O historiador não é só um manipulador da memória, é também do esquecimento. Nesse sentido é que vem a questão crucial para o ofício do historiador: o que merece ser esquecido, o que deve ser lembrado. O historiador torna-se um semi-deus do tempo, ou melhor, daquilo que vai se alongar numa duração para além da morte, da existência biológica. É ele que escolhe quem, o quê e que lugar vai merecer uma sobrevida, qual "memória" vai ser a escolhida, qual vai florescer e vingar.

Nesse ponto cabe a pergunta: onde está o estatuto que dá a qualquer historiador o direito de escolher o que deve ser relembrado? Em outras palavras, qual a legitimidade desse poder? E quais são os critérios "científicos" desse poder de vida e de morte exercido pelo historiador? Por outro lado, precisamos indagar sobre aquilo que merece ser lembrado, de pontos de vistas quantitativo e qualitativo, pois se o trabalho primordial do historiador, como afirmou certa vez Hobsbawm, é o de lutar contra o esquecimento "coletivo" e, nesse sentido, o de constantemente reatualizar a memória, reescrevê-la e revigorá-la com novos procedimentos, instrumentos e lugares de memória, é preciso também indagar sobre aquilo que não merece (mais) ser lembrado.

Levar o questionamento a esta margem do assunto é tentar perceber que a memória, e que o abuso que dela se faz ideologicamente causa resultados opressores, já que a memória "resgatada", atualizada, presentificada é sempre história de algo, de alguém, de algum lugar, de pessoas, de um país. Partindo do pressuposto de que toda a sociedade foi um dia erigida sobre a vitória de uns sobre outros numa guerra declarada ou não, e sendo o governo (Estado), como bem identificou Hobbes, oriundo da promessa de trazer segurança, de regulamentar espaços e condutas, antes de ser um instrumento das liberdades. Dessa forma, toda memória redimida pode ser uma memória traumatizadora, pois como ser justo com a memória dos vencedores sem garantir a lembrança da vitória (um ato de justiça do ponto de vista dos vencedores) e ao mesmo tempo, destacar a derrota revelando suas cicatrizes aos herdeiros dessa condição de derrotados no presente (o que seria injusto do ponto de vistas destes).

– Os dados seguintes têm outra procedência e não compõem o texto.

/-- Special function rsqrt of lanes (R348). -/
def execVrsqrt (d a : Reg) (m : MReg) (s : State) : Out := vecA s (.fn .rsqrt d a m)

/-- Special function sin of lanes (R348). -/
def execVsin (d a : Reg) (m : MReg) (s : State) : Out := vecA s (.fn .sin d a m)

/-- Special function cos of lanes (R348). -/
def execVcos (d a : Reg) (m : MReg) (s : State) : Out := vecA s (.fn .cos d a m)

/-- Special function tanh of lanes (R348). -/
def execVtanh (d a : Reg) (m : MReg) (s : State) : Out := vecA s (.fn .tanh d a m)

/-- Special function sigm of lanes (R348). -/
def execVsigm (d a : Reg) (m : MReg) (s : State) : Out := vecA s (.fn .sigm d a m)

/-- Special function erf of lanes (R348). -/
def execVerf (d a : Reg) (m : MReg) (s : State) : Out := vecA s (.fn .erf d a m)

/-- Sum over the active lanes (R349). -/
def execVrsum (d a : Reg) (m : MReg) (t : LaneTy) (s : State) : Out := vecA s (.red .sum d a m t)

/-- Maximum over the active lanes (R349). -/
def execVrmax (d a : Reg) (m : MReg) (t : LaneTy) (s : State) : Out := vecA s (.red .max d a m t)

/-- Minimum over the active lanes (R349). -/
def execVrmin (d a : Reg) (m : MReg) (t : LaneTy) (s : State) : Out := vecA s (.red .min d a m t)

/-- Total-order maximum over the active lanes (R349). -/
def execVrmaxt (d a : Reg) (m : MReg) (t : LaneTy) (s : State) : Out := vecA s (.red .maxt d a m t)

/-- Total-order minimum over the active lanes (R349). -/
def execVrmint (d a : Reg) (m : MReg) (t : LaneTy) (s : State) : Out := vecA s (.red .mint d a m t)

/-- And over the active lanes (R349). -/
def execVrand (d a : Reg) (m : MReg) (t : LaneTy) (s : State) : Out := vecA s (.red .and d a m t)

/-- Or over the active lanes (R349). -/
def execVror (d a : Reg) (m : MReg) (t : LaneTy) (s : State) : Out := vecA s (.red .or d a m t)

/-- Exclusive or over the active lanes (R349). -/
def execVrxor (d a : Reg) (m : MReg) (t : LaneTy) (s : State) : Out := vecA s (.red .xor d a m t)

/-- Insert lanes into a quantile sketch (R360). -/
def execVskq (a b : Reg) (m : MReg) (t : LaneTy) (s : State) : Out := skIssue s .q a b m t

/-- Insert lanes into a heavy-hitter summary (R360). -/
def execVskh (a b : Reg) (m : MReg) (t : LaneTy) (s : State) : Out := skIssue s .h a b m t

/-- Insert lanes into a distinct-count summary (R360). -/
def execVskd (a b : Reg) (m : MReg) (t : LaneTy) (s : State) : Out := skIssue s .d a b m t

end Sys2Proof.Machine
end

Como disse também certa vez Sérgio Buarque de Holanda, muito mais do que relembrar o que está prestes a ser esquecido, o trabalho do historiador é exorcizar a memória, relembrando de forma justa para que as feridas possam ser cicatrizadas, para que, enfim, o esquecimento possa cumprir o seu papel na história. Não basta ao historiador relembrar por meio de seu ofício a história das vítimas, é preciso ter em mente até que ponto esta memória já não cobrou sua "dívida" histórica para com os vivos, é preciso indagar se os vivos ainda devem às vítimas históricas que estão sendo historicizadas pelo historiador, até que ponto não há um excesso de memória, portanto opressora, de determinados temas da história, até que ponto este excesso de memória presumível pode afetar sensivelmente os vivos e abrir mais feridas do que realmente cicatrizar as que foram abertas pela história de opressão sofrida pelas vítimas que ora se quer relembrar. Estes temas da memória e esquecimento justos, entre outros, são objetos de análise, erudita por sinal, do livro: "A memória, a história, o esquecimento" de Paul Ricoeur.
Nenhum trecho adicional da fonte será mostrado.